Jika, setelah analisis menyeluruh, keputusan dibuat untuk menutup toko, pengecer harus peka terhadap kekhawatiran pelanggan dan karyawan. Mereka harus mengirimkan pemberitahuan yang dipersonalisasi kepada pelanggan setia, bahkan termasuk kartu hadiah untuk ditukarkan secara online atau di toko lain. Pegawai yang di-PHK harus dibantu untuk mendapatkan pekerjaan baru.
Dan pertimbangkan untuk meminta pejabat senior perusahaan mengunjungi komunitas lokal yang terkena dampak, menjelaskan mengapa keputusan sulit tersebut diambil dan mengambil sikap; ingat Bill Clinton memenangkan kursi kepresidenan dengan merasakan penderitaan rakyat.
Penutupan Akan Datang
Coresight Research memperkirakan pengecer besar akan menutup sekitar 4.000 toko tahun ini, turun dari hampir 5.000 toko yang tutup tahun lalu. Namun, angka tahun lalu sebagian besar didorong oleh Bed Bath and Beyond, Tuesday Morning, dan Rite Aid
RAD
Karena kebangkrutan sulit diprediksi, jumlah penutupan tahun ini mungkin jauh lebih tinggi dibandingkan perkiraan awal Coresight. Sejauh ini, tercatat ada 592 penutupan toko pada tahun 2024.
Terlepas dari alasan mengapa pengecer memutuskan untuk menutup toko, mereka harus benar-benar menyadari dampak jangka panjang yang mungkin ditimbulkan terhadap reputasi dan niat baik konsumen.

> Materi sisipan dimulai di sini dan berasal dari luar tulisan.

/-- The records of gangs that a test names are no more. Their teams have ended; what they have written is still on its way. -/
def State.dropRecords (s : State) (f : Nat → Bool) : State :=
  { s with
    teams := (s.records.flatMap fun r => if f r.2.gang then r.2.teams else []).foldl (fun l p =>
      aput l p.1 { p.2 with ended := true, wait := none, ptrap := none, ticket := 0 }) s.teams
    records := s.records.filter fun r => !f r.2.gang }

/-- Every gang of a launch stops, and what is not yet admitted is dropped (R359). -/
def State.abortLaunch (s : State) (l code : Nat) : State :=
  let gs := (s.gangs.filter fun p => p.2.launch == l && p.2.failed.isNone).map (·.1)
  let s := gs.foldl (fun s g => s.stopGang g code) s
  let dead := (s.gangs.filter fun p => p.2.launch == l).map (·.1)
  let s := s.dropRecords fun g => dead.contains g
  s.modLaunch l fun u => { u with next := u.lrec.stages.map (·.gangs), suspended := [] }

/-- The queues that a stage of a pipeline consumes fail (R359). -/
def State.failConsumed (s : State) (l stage : Nat) : State :=
  let u := s.launch l
  let ixs := (List.range 16).filter fun i => match u.lrec.queues[i]? with
    | some q => q.valid && q.cons == stage
    | none => false
  u.insts.foldl (fun s i => if ixs.contains i.ix then s.qFail u.lrec.job.toNat (queueAddr u.die i.base) else s) s

/-- A gang fails (R347, R396), with the fault record if one is still to be written, and its pipeline's policy follows
(R359). -/
def State.failGang (s : State) (gid code : Nat) (r : Option FaultRec) : State :=
  let g := s.gang gid
  if g.failed.isSome then s
  else
    let s := match r with
      | some r => (s.faultRecord r).1
      | none => s
    let s := s.stopGang gid code
    let s := s.modLaunch g.launch fun u => { u with anyFailed := true }
    let u := s.launch g.launch
    if u.lrec.pipeline then
      match u.lrec.stages[g.stage]? with
      | some st => if st.drain then s.failConsumed g.launch g.stage else s.abortLaunch g.launch code
      | none => s
    else s

/-! ## Landing -/

/-- Add an uncorrectable error to those a team is to report (R170): the one found first is the one added first, which for results
is the order of landing (DEDUCED, log 53). -/
def Team.addEcc (t : Team) (e : Option Ecc) : Team :=
  match e, t.ecc with
  | none, _ => t
  | some e, none => { t with ecc := some e }
  | some e, some f => { t with ecc := some ⟨f.lanes ||| e.lanes, f.errs ++ e.errs⟩ }

/-- The value a pending result holds for a lane. -/
def Pending.val (p : Pending) (l : Nat) : Word := (aget p.vals l).getD 0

Siegel dari BMO mengatakan pengecer sering mengaitkan kelebihan toko dan ruang ritel dengan dampak negatif terhadap angka kinerja mereka ketika faktor ekonomi lainnya, seperti harga dan positioning, sangat penting.
“Menutup toko sering kali terasa seperti tindakan yang sudah jelas,” katanya. “Masalah ritel di Amerika Utara bukanlah kejenuhan toko, namun kejenuhan diskon. Ini tidak berarti bahwa Anda tidak boleh mengurangi jumlah toko jika arus kas negatif, tetapi tidak jika tingkat pemulihan penjualan di toko yang tutup jauh lebih rendah dari perkiraan awal.”